Prothena is also eligible to receive additional payments of about $380m upon the achievement of development, regulatory and first commercial sales milestones, as well as up to an additional $175m in ex-US commercial milestone payments.

According to the firms, the total worldwide upfront and milestone payments may amount up to $600m.

Under the deal, the firms will also start a research collaboration focused on optimising early stage antibodies targeting alpha-synuclein including incorporation of Roche’s proprietary Brain Shuttle technology to increase delivery of therapeutic antibodies to the brain.

Roche neuroscience and small molecules research Luca Santarelli said Parkinson’s is a severely debilitating and progressive neurodegenerative disease that leads to both a gradual worsening of motor function and cognitive and behavioral alterations.

"Currently, there is no treatment that modifies its course, and by targeting one of Parkinson’s key molecular determinants, PRX002 has the potential to slowdown or reduce its progression."

"Currently, there is no treatment that modifies its course, and by targeting one of Parkinson’s key molecular determinants, PRX002 has the potential to slowdown or reduce its progression," Santarelli said.

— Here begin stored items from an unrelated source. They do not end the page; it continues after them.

/-- SEQ.STATE (Table 3.13). -/
def SEQ_STATE : Reg := ⟨.tile, 0x0, 0, 1, [⟨0, 3, .ro, 0⟩, ⟨4, 3, .ro, 0⟩, ⟨8, 8, .ro, 0⟩]⟩
/-- SEQ.PC (Table 3.13). -/
def SEQ_PC : Reg := ⟨.tile, 0x8, 0, 1, [⟨0, 17, .ro, 0⟩, ⟨32, 17, .ro, 0⟩]⟩
/-- SEQ.CODE (Table 3.13). -/
def SEQ_CODE : Reg := ⟨.tile, 0x10, 0, 1, [⟨0, 17, .ro, 0⟩, ⟨32, 17, .ro, 0⟩]⟩
/-- SEQ.HTAB (Table 3.13). -/
def SEQ_HTAB : Reg := ⟨.tile, 0x18, 0, 1, [⟨0, 16, .ro, 0⟩, ⟨16, 1, .ro, 0⟩]⟩
/-- SEQ.HBUDGET (Table 3.13). -/
def SEQ_HBUDGET : Reg := ⟨.tile, 0x20, 0, 1, [⟨0, 13, .ro, 0x100⟩]⟩
/-- SEQ.FAULT_A (Table 3.13). -/
def SEQ_FAULT_A : Reg := ⟨.tile, 0x28, 0, 1, [⟨0, 8, .ro, 0⟩, ⟨8, 1, .ro, 0⟩, ⟨9, 3, .ro, 0⟩, ⟨12, 17, .ro, 0⟩, ⟨29, 1, .ro, 0⟩]⟩
/-- SEQ.FAULT_B (Table 3.13). -/
def SEQ_FAULT_B : Reg := ⟨.tile, 0x30, 0, 1, [⟨0, 32, .ro, 0⟩, ⟨32, 19, .ro, 0⟩]⟩
/-- SEQ.QOCC (Table 3.13). -/
def SEQ_QOCC : Reg := ⟨.tile, 0x38, 0, 1, [⟨0, 5, .ro, 0⟩, ⟨8, 6, .ro, 0⟩, ⟨16, 7, .ro, 0⟩, ⟨24, 6, .ro, 0⟩, ⟨32, 5, .ro, 0⟩]⟩
/-- SEQ.SBOCC (Table 3.13). -/
def SEQ_SBOCC : Reg := ⟨.tile, 0x40, 0, 1, [⟨0, 6, .ro, 0⟩, ⟨8, 6, .rc, 0⟩]⟩
/-- SEQ.ISSUED_M (Table 3.13). -/
def SEQ_ISSUED_M : Reg := ⟨.tile, 0x48, 0, 1, [⟨0, 48, .rc, 0⟩]⟩
/-- SEQ.ISSUED_H (Table 3.13). -/
def SEQ_ISSUED_H : Reg := ⟨.tile, 0x50, 0, 1, [⟨0, 48, .rc, 0⟩]⟩
/-- SEQ.STALL_QFULL (Table 3.13). -/
def SEQ_STALL_QFULL : Reg := ⟨.tile, 0x58, 0, 1, [⟨0, 48, .rc, 0⟩]⟩
/-- SEQ.STALL_SBFULL (Table 3.13). -/
def SEQ_STALL_SBFULL : Reg := ⟨.tile, 0x60, 0, 1, [⟨0, 48, .rc, 0⟩]⟩
/-- SEQ.STALL_DATA (Table 3.13). -/
def SEQ_STALL_DATA : Reg := ⟨.tile, 0x68, 0, 1, [⟨0, 48, .rc, 0⟩]⟩
/-- SEQ.FETCH_MISS (Table 3.13). -/
def SEQ_FETCH_MISS : Reg := ⟨.tile, 0x70, 0, 1, [⟨0, 48, .rc, 0⟩]⟩
/-- SEQ.HANDLED (Table 3.13). -/
def SEQ_HANDLED : Reg := ⟨.tile, 0x78, 0, 1, [⟨0, 48, .rc, 0⟩]⟩
/-- SEQ.VL (Table 3.13). -/
def SEQ_VL : Reg := ⟨.tile, 0x80, 0, 1, [⟨0, 13, .ro, 0⟩, ⟨16, 13, .ro, 0⟩]⟩
/-- ENG.MX_BUSY (Table 4.10). -/
def ENG_MX_BUSY : Reg := ⟨.tile, 0x90, 0, 1, [⟨0, 48, .rc, 0⟩]⟩
/-- ENG.MX_KSTEPS (Table 4.10). -/
def ENG_MX_KSTEPS : Reg := ⟨.tile, 0x98, 0, 1, [⟨0, 48, .rc, 0⟩]⟩
/-- ENG.VX_BUSY (Table 4.10). -/
def ENG_VX_BUSY : Reg := ⟨.tile, 0xa0, 0, 1, [⟨0, 48, .rc, 0⟩]⟩
/-- ENG.VX_ELEMS (Table 4.10). -/
def ENG_VX_ELEMS : Reg := ⟨.tile, 0xa8, 0, 1, [⟨0, 48, .rc, 0⟩]⟩
/-- ENG.ST_WG (Table 4.10). -/
def ENG_ST_WG : Reg := ⟨.tile, 0xb0, 0, 1, [⟨0, 48, .rc, 0⟩]⟩
/-- ENG.ST_WINDOW (Table 4.10). -/
def ENG_ST_WINDOW : Reg := ⟨.tile, 0xb8, 0, 1, [⟨0, 48, .rc, 0⟩]⟩
/-- TILE.TSTAT (Table 2.9). -/
def TILE_TSTAT : Reg := ⟨.tile, 0x100, 0, 1, [⟨0, 1, .w1c, 0⟩, ⟨1, 1, .w1c, 0⟩, ⟨2, 1, .w1c, 0⟩, ⟨3, 1, .w1c, 0⟩, ⟨4, 1, .w1c, 0⟩]⟩
/-- TILE.IEEE_FLAGS (Table 2.9). -/
def TILE_IEEE_FLAGS : Reg := ⟨.tile, 0x108, 0, 1, [⟨0, 1, .w1c, 0⟩, ⟨1, 1, .w1c, 0⟩, ⟨2, 1, .w1c, 0⟩, ⟨3, 1, .w1c, 0⟩, ⟨4, 1, .w1c, 0⟩]⟩
/-- TILE.VSTAT (Table 2.9). -/
def TILE_VSTAT : Reg := ⟨.tile, 0x110, 0, 1, [⟨0, 1, .w1c, 0⟩, ⟨1, 1, .w1c, 0⟩]⟩
/-- TILE.QCRUSH (Table 2.9). -/
def TILE_QCRUSH : Reg := ⟨.tile, 0x118, 0, 1, [⟨0, 32, .rc, 0⟩]⟩
/-- TILE.AMODE (Table 2.9). -/
def TILE_AMODE : Reg := ⟨.tile, 0x120, 0, 1, [⟨0, 1, .rw, 0⟩]⟩
/-- TILE.AMASK (Table 2.9). -/
def TILE_AMASK : Reg := ⟨.tile, 0x128, 0, 1, [⟨0, 5, .rw, 7⟩, ⟨8, 5, .rw, 7⟩]⟩
/-- TILE.SR_SEED (Table 2.9). -/
def TILE_SR_SEED : Reg := ⟨.tile, 0x130, 0, 1, [⟨0, 64, .rw, 0⟩]⟩
/-- TILE.SR_SEQ (Table 2.9). -/
def TILE_SR_SEQ : Reg := ⟨.tile, 0x138, 0, 1, [⟨0, 28, .ro, 0⟩, ⟨32, 28, .ro, 0⟩]⟩
/-- TILE.TFIRST_A(k) (Table 2.9). -/
def TILE_TFIRST_A : Reg := ⟨.tile, 0x140, 16, 5, [⟨0, 32, .ro, 0⟩, ⟨32, 17, .ro, 0⟩, ⟨49, 3, .ro, 0⟩, ⟨52, 1, .ro, 0⟩]⟩
/-- TILE.TFIRST_B(k) (Table 2.9). -/
def TILE_TFIRST_B : Reg := ⟨.tile, 0x148, 16, 5, [⟨0, 16, .ro, 0⟩, ⟨16, 16, .ro, 0⟩, ⟨32, 10, .ro, 0⟩]⟩
/-- TILE.SEG (Table 5.6). -/
def TILE_SEG : Reg := ⟨.tile, 0x200, 0, 1, [⟨0, 8, .ro, 1⟩, ⟨8, 8, .ro, 0⟩]⟩
/-- TILE.ECC_CE (Table 5.6). -/
def TILE_ECC_CE : Reg := ⟨.tile, 0x208, 0, 1, [⟨0, 48, .ro, 0⟩]⟩
/-- TILE.ECC_UE (Table 5.6). -/
def TILE_ECC_UE : Reg := ⟨.tile, 0x210, 0, 1, [⟨0, 48, .ro, 0⟩]⟩
/-- TILE.UE_FIRST (Table 5.6). -/
def TILE_UE_FIRST : Reg := ⟨.tile, 0x218, 0, 1, [⟨0, 19, .ro, 0⟩, ⟨19, 3, .ro, 0⟩, ⟨22, 1, .w1c, 0⟩, ⟨32, 32, .ro, 0⟩]⟩
/-- TILE.SCRUB (Table 5.6). -/
def TILE_SCRUB : Reg := ⟨.tile, 0x220, 0, 1, [⟨0, 32, .ro, 0⟩, ⟨32, 1, .ro, 0⟩]⟩
/-- TILE.POISON_RD (Table 5.6). -/
def TILE_POISON_RD : Reg := ⟨.tile, 0x228, 0, 1, [⟨0, 32, .rc, 0⟩]⟩
/-- TILE.ALCOVE_VIOL (Table 5.6). -/
def TILE_ALCOVE_VIOL : Reg := ⟨.tile, 0x230, 0, 1, [⟨0, 32, .rc, 0⟩]⟩
/-- TILE.VIOL_LAST (Table 5.6). -/
def TILE_VIOL_LAST : Reg := ⟨.tile, 0x238, 0, 1, [⟨0, 19, .ro, 0⟩, ⟨19, 3, .ro, 0⟩, ⟨22, 4, .ro, 0⟩, ⟨26, 2, .ro, 0⟩, ⟨28, 2, .ro, 0⟩, ⟨30, 3, .ro, 0⟩, ⟨33, 1, .ro, 0⟩]⟩
/-- TILE.ALC_OPEN (Table 5.6). -/
def TILE_ALC_OPEN : Reg := ⟨.tile, 0x240, 0, 1, [⟨0, 16, .ro, 0⟩]⟩
/-- TILE.ALC_A(k) (Table 5.6). -/
def TILE_ALC_A : Reg := ⟨.tile, 0x300, 16, 16, [⟨0, 64, .ro, 0⟩]⟩
/-- TILE.ALC_B(k) (Table 5.6). -/
def TILE_ALC_B : Reg := ⟨.tile, 0x308, 16, 16, [⟨0, 32, .ro, 0⟩]⟩
/-- XC.RECV (Table 6.10). -/
def XC_RECV : Reg := ⟨.tile, 0x400, 0, 1, [⟨0, 21, .ro, 0⟩]⟩
/-- XC.STATE (Table 6.10). -/
def XC_STATE : Reg := ⟨.tile, 0x408, 0, 1, [⟨0, 13, .ro, 0⟩, ⟨13, 7, .ro, 0⟩, ⟨20, 1, .ro, 0⟩]⟩
/-- XC.NACK (Table 6.10). -/
def XC_NACK : Reg := ⟨.tile, 0x410, 0, 1, [⟨0, 32, .rc, 0⟩]⟩
/-- XC.NACK_LAST (Table 6.10). -/
def XC_NACK_LAST : Reg := ⟨.tile, 0x418, 0, 1, [⟨0, 13, .ro, 0⟩, ⟨13, 13, .ro, 0⟩, ⟨26, 3, .ro, 0⟩, ⟨32, 32, .ro, 0⟩]⟩
/-- XC.SENT (Table 6.10). -/
def XC_SENT : Reg := ⟨.tile, 0x420, 0, 1, [⟨0, 48, .rc, 0⟩]⟩
/-- XC.RECEIVED (Table 6.10). -/
def XC_RECEIVED : Reg := ⟨.tile, 0x428, 0, 1, [⟨0, 48, .rc, 0⟩]⟩
/-- XC.CREDIT_WAIT (Table 6.10). -/
def XC_CREDIT_WAIT : Reg := ⟨.tile, 0x430, 0, 1, [⟨0, 48, .rc, 0⟩]⟩
/-- XC.LAND_WAIT (Table 6.10). -/
def XC_LAND_WAIT : Reg := ⟨.tile, 0x438, 0, 1, [⟨0, 48, .rc, 0⟩]⟩
/-- CHO.CFG(j) (Table 7.13). -/
def CHO_CFG : Reg := ⟨.tile, 0x800, 32, 64, [⟨0, 1, .ro, 0⟩, ⟨1, 2, .ro, 0⟩, ⟨3, 13, .ro, 0⟩, ⟨16, 13, .ro, 0⟩, ⟨29, 2, .ro, 0⟩, ⟨31, 1, .ro, 0⟩, ⟨32, 9, .ro, 0⟩, ⟨41, 17, .ro, 0⟩, ⟨58, 6, .ro, 0⟩]⟩
/-- CHO.STATE(j) (Table 7.13). -/
def CHO_STATE : Reg := ⟨.tile, 0x808, 32, 64, [⟨0, 17, .ro, 0⟩, ⟨17, 17, .ro, 0⟩, ⟨34, 19, .ro, 0⟩, ⟨53, 7, .ro, 0⟩, ⟨60, 1, .ro, 0⟩]⟩
/-- CHO.TRAFFIC(j) (Table 7.13). -/
def CHO_TRAFFIC : Reg := ⟨.tile, 0x810, 32, 64, [⟨0, 32, .rc, 0⟩, ⟨32, 32, .rc, 0⟩]⟩
/-- CHO.STALL(j) (Table 7.13). -/
def CHO_STALL : Reg := ⟨.tile, 0x818, 32, 64, [⟨0, 48, .rc, 0⟩, ⟨48, 16, .rc, 0⟩]⟩
/-- CHI.CFG(k) (Table 7.14). -/
def CHI_CFG : Reg := ⟨.tile, 0x1000, 32, 64, [⟨0, 1, .ro, 0⟩, ⟨1, 2, .ro, 0⟩, ⟨3, 13, .ro, 0⟩, ⟨16, 13, .ro, 0⟩, ⟨29, 6, .ro, 0⟩, ⟨35, 8, .ro, 0⟩, ⟨43, 4, .ro, 0⟩, ⟨47, 1, .ro, 0⟩, ⟨48, 1, .ro, 0⟩, ⟨49, 2, .ro, 0⟩, ⟨51, 6, .ro, 0⟩]⟩
/-- CHI.STATE(k) (Table 7.14). -/
def CHI_STATE : Reg := ⟨.tile, 0x1008, 32, 64, [⟨0, 19, .ro, 0⟩, ⟨19, 17, .ro, 0⟩, ⟨36, 16, .ro, 0⟩, ⟨52, 12, .ro, 0⟩]⟩
/-- CHI.TRAFFIC(k) (Table 7.14). -/
def CHI_TRAFFIC : Reg := ⟨.tile, 0x1010, 32, 64, [⟨0, 32, .rc, 0⟩, ⟨32, 24, .rc, 0⟩, ⟨56, 8, .rc, 0⟩]⟩
/-- CHI.WAIT(k) (Table 7.14). -/
def CHI_WAIT : Reg := ⟨.tile, 0x1018, 32, 64, [⟨0, 40, .rc, 0⟩, ⟨40, 20, .rc, 0⟩]⟩
/-- DBG.CTRL (Table 3.14). -/
def DBG_CTRL : Reg := ⟨.tile, 0x2000, 0, 1, [⟨0, 1, .w1s, 0⟩, ⟨1, 1, .wo, 0⟩, ⟨2, 1, .wo, 0⟩, ⟨3, 1, .ro, 0⟩, ⟨4, 1, .w1c, 0⟩, ⟨5, 2, .ro, 0⟩]⟩
/-- DBG.BP(k) (Table 3.14). -/
def DBG_BP : Reg := ⟨.tile, 0x2008, 8, 4, [⟨0, 17, .rw, 0⟩, ⟨17, 1, .rw, 0⟩, ⟨18, 1, .rw, 0⟩]⟩
/-- DBG.WADDR (Table 3.14). -/
def DBG_WADDR : Reg := ⟨.tile, 0x2028, 0, 1, [⟨0, 19, .rw, 0⟩]⟩
/-- DBG.WDATA_LO (Table 3.14). -/
def DBG_WDATA_LO : Reg := ⟨.tile, 0x2030, 0, 1, [⟨0, 64, .ro, 0⟩]⟩
/-- DBG.WDATA_HI (Table 3.14). -/
def DBG_WDATA_HI : Reg := ⟨.tile, 0x2038, 0, 1, [⟨0, 32, .ro, 0⟩, ⟨32, 1, .ro, 0⟩, ⟨33, 1, .ro, 0⟩]⟩
/-- DBG.SSEL (Table 3.14). -/
def DBG_SSEL : Reg := ⟨.tile, 0x2040, 0, 1, [⟨0, 5, .rw, 0⟩, ⟨5, 1, .rw, 0⟩]⟩
/-- DBG.SDATA (Table 3.14). -/
def DBG_SDATA : Reg := ⟨.tile, 0x2048, 0, 1, [⟨0, 48, .ro, 0⟩, ⟨48, 8, .ro, 1⟩]⟩
/-- HALL.CLK (Table 1.10). -/
def HALL_CLK : Reg := ⟨.hall, 0x0, 0, 1, [⟨0, 7, .rw, 0x18⟩, ⟨8, 7, .ro, 0x18⟩, ⟨15, 1, .ro, 0⟩, ⟨16, 1, .ro, 0⟩]⟩
/-- HALL.ASUM (Table 2.10). -/
def HALL_ASUM : Reg := ⟨.hall, 0x100, 0, 1, [⟨0, 64, .ro, 0⟩]⟩
/-- HALL.XB_C0 (Table 5.7). -/
def HALL_XB_C0 : Reg := ⟨.hall, 0x1000, 0, 1, [⟨0, 48, .rc, 0⟩]⟩
/-- HALL.XB_AGED (Table 5.7). -/
def HALL_XB_AGED : Reg := ⟨.hall, 0x1008, 0, 1, [⟨0, 48, .rc, 0⟩]⟩
/-- HALL.UXB_BUSY (Table 5.7). -/
def HALL_UXB_BUSY : Reg := ⟨.hall, 0x1010, 0, 1, [⟨0, 48, .rc, 0⟩]⟩
/-- HALL.GAL_CE (Table 5.7). -/
def HALL_GAL_CE : Reg := ⟨.hall, 0x2000, 0, 1, [⟨0, 48, .ro, 0⟩, ⟨48, 3, .ro, 0⟩]⟩
/-- HALL.GAL_UE (Table 5.7). -/
def HALL_GAL_UE : Reg := ⟨.hall, 0x2008, 0, 1, [⟨0, 48, .ro, 0⟩]⟩
/-- HALL.GAL_UE_FIRST (Table 5.7). -/
def HALL_GAL_UE_FIRST : Reg := ⟨.hall, 0x2010, 0, 1, [⟨0, 17, .ro, 0⟩, ⟨17, 3, .ro, 0⟩, ⟨20, 1, .w1c, 0⟩, ⟨32, 32, .ro, 0⟩]⟩
/-- HALL.GAL_REFETCH (Table 5.7). -/
def HALL_GAL_REFETCH : Reg := ⟨.hall, 0x2018, 0, 1, [⟨0, 48, .ro, 0⟩]⟩
/-- HALL.GAL_SCRUB (Table 5.7). -/
def HALL_GAL_SCRUB : Reg := ⟨.hall, 0x2020, 0, 1, [⟨0, 32, .ro, 0⟩, ⟨32, 8, .ro, 0⟩]⟩
/-- HALL.SW_OUT (Table 8.11). -/
def HALL_SW_OUT : Reg := ⟨.hall, 0x4000, 0, 1, [⟨0, 13, .ro, 0⟩, ⟨16, 13, .rc, 0⟩]⟩
/-- HALL.SW_FILL (Table 8.11). -/
def HALL_SW_FILL : Reg := ⟨.hall, 0x4008, 0, 1, [⟨0, 48, .rc, 0⟩]⟩
/-- HALL.SW_PFILL (Table 8.11). -/
def HALL_SW_PFILL : Reg := ⟨.hall, 0x4010, 0, 1, [⟨0, 48, .rc, 0⟩]⟩
/-- HALL.SW_REMOTE (Table 8.11). -/
def HALL_SW_REMOTE : Reg := ⟨.hall, 0x4018, 0, 1, [⟨0, 48, .rc, 0⟩]⟩
/-- HALL.SW_WB (Table 8.11). -/
def HALL_SW_WB : Reg := ⟨.hall, 0x4020, 0, 1, [⟨0, 48, .rc, 0⟩]⟩
/-- HALL.PF_LATE (Table 8.11). -/
def HALL_PF_LATE : Reg := ⟨.hall, 0x4028, 0, 1, [⟨0, 32, .rc, 0⟩, ⟨32, 16, .ro, 0⟩, ⟨48, 1, .w1c, 0⟩]⟩
/-- HALL.PF_LATE_FLIGHT (Table 8.11). -/
def HALL_PF_LATE_FLIGHT : Reg := ⟨.hall, 0x4030, 0, 1, [⟨0, 32, .ro, 0⟩]⟩
/-- HALL.SW_FAULT (Table 8.11). -/
def HALL_SW_FAULT : Reg := ⟨.hall, 0x4038, 0, 1, [⟨0, 19, .ro, 0⟩, ⟨19, 1, .ro, 0⟩, ⟨20, 2, .ro, 0⟩, ⟨22, 1, .w1c, 0⟩, ⟨32, 32, .ro, 0⟩]⟩
/-- HALL.CBW_WAIT (Table 8.11). -/
def HALL_CBW_WAIT : Reg := ⟨.hall, 0x4040, 0, 1, [⟨0, 48, .rc, 0⟩]⟩
/-- HALL.SW_REPAIR (Table 8.11). -/
def HALL_SW_REPAIR : Reg := ⟨.hall, 0x4048, 0, 1, [⟨0, 32, .rc, 0⟩]⟩
/-- HALL.QPOOL_FREE (Table 7.15). -/
def HALL_QPOOL_FREE : Reg := ⟨.hall, 0x8000, 0, 1, [⟨0, 17, .ro, 0xfc00⟩, ⟨17, 11, .ro, 0x400⟩]⟩
/-- HALL.QPOOL_CE (Table 7.15). -/
def HALL_QPOOL_CE : Reg := ⟨.hall, 0x8008, 0, 1, [⟨0, 48, .ro, 0⟩]⟩
/-- HALL.QPOOL_UE (Table 7.15). -/
def HALL_QPOOL_UE : Reg := ⟨.hall, 0x8010, 0, 1, [⟨0, 32, .ro, 0⟩, ⟨32, 6, .ro, 0⟩, ⟨38, 1, .w1c, 0⟩]⟩
/-- HALL.SPILL_WG (Table 7.15). -/
def HALL_SPILL_WG : Reg := ⟨.hall, 0x8018, 0, 1, [⟨0, 48, .rc, 0⟩]⟩
/-- HALL.QCFG(t) (Table 7.15). -/
def HALL_QCFG : Reg := ⟨.hall, 0x8400, 32, 64, [⟨0, 17, .ro, 0x3f0⟩]⟩
/-- HALL.QDEPTH(t) (Table 7.15). -/
def HALL_QDEPTH : Reg := ⟨.hall, 0x8408, 32, 64, [⟨0, 17, .ro, 0⟩, ⟨17, 17, .rc, 0⟩, ⟨34, 5, .ro, 0⟩]⟩
/-- HALL.MSG_NACK(t) (Table 7.15). -/
def HALL_MSG_NACK : Reg := ⟨.hall, 0x8410, 32, 64, [⟨0, 32, .rc, 0⟩, ⟨32, 4, .ro, 0⟩, ⟨36, 6, .ro, 0⟩]⟩
/-- HALL.MSG_PORT(t) (Table 7.15). -/
def HALL_MSG_PORT : Reg := ⟨.hall, 0x8418, 32, 64, [⟨0, 7, .ro, 0⟩, ⟨16, 32, .rc, 0⟩]⟩
/-- HALL.XPART_DROP (Table 1.10). -/
def HALL_XPART_DROP : Reg := ⟨.hall, 0x10100, 0, 1, [⟨0, 32, .rc, 0⟩, ⟨32, 3, .ro, 0⟩, ⟨35, 7, .ro, 0⟩]⟩
/-- HALL.MC_REPL (Table 6.11). -/
def HALL_MC_REPL : Reg := ⟨.hall, 0x10108, 0, 1, [⟨0, 48, .rc, 0⟩]⟩
/-- HALL.RED_DONE (Table 6.11). -/
def HALL_RED_DONE : Reg := ⟨.hall, 0x10110, 0, 1, [⟨0, 32, .rc, 0⟩]⟩
/-- HALL.RED_REFUSED (Table 6.11). -/
def HALL_RED_REFUSED : Reg := ⟨.hall, 0x10118, 0, 1, [⟨0, 32, .rc, 0⟩, ⟨32, 12, .ro, 0⟩]⟩
/-- HALL.RED_PENDING (Table 6.11). -/
def HALL_RED_PENDING : Reg := ⟨.hall, 0x10120, 0, 1, [⟨0, 14, .ro, 0⟩]⟩
/-- HALL.TEMP (Table 14.13). -/
def HALL_TEMP : Reg := ⟨.hall, 0x20000, 0, 1, [⟨0, 16, .ro, 0⟩, ⟨16, 16, .rc, 0⟩, ⟨32, 7, .ro, 0x48⟩]⟩
/-- HALL.CLEARED (Table 14.13). -/
def HALL_CLEARED : Reg := ⟨.hall, 0x20008, 0, 1, [⟨0, 25, .ro, 0⟩, ⟨25, 20, .ro, 0⟩, ⟨45, 17, .ro, 0⟩]⟩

"This approach is consistent with our strategy in other neurodegenerative diseases, such as alzheimer’s, Huntington, multiple sclerosis or spinal muscular atrophy, where we target the molecular pathophysiology and intervene early with the objective to slowdown or halt the progression of disease."

PRX002 is currently in preclinical development and is scheduled to enter Phase I clinical trials in patients with PD in 2014.

Alpha-synuclein is one protein from Synuclein proteins, a family of charged proteins found throughout the body.

Found extensively in neurons, alpha-synuclein is claimed to be a major component of pathological inclusions that characterise several neurodegenerative disorders such as PD, dementia with Lewy bodies, neurodegeneration with brain iron accumulation type 1, and multiple system atrophy, which collectively are termed synucleinopathies.

Prothena president and chief executive officer Dale Schenk said: "By combining Roche’s expertise with our own, this collaboration will greatly enhance our development efforts with PRX002 and allow us to move forward in a more comprehensive manner."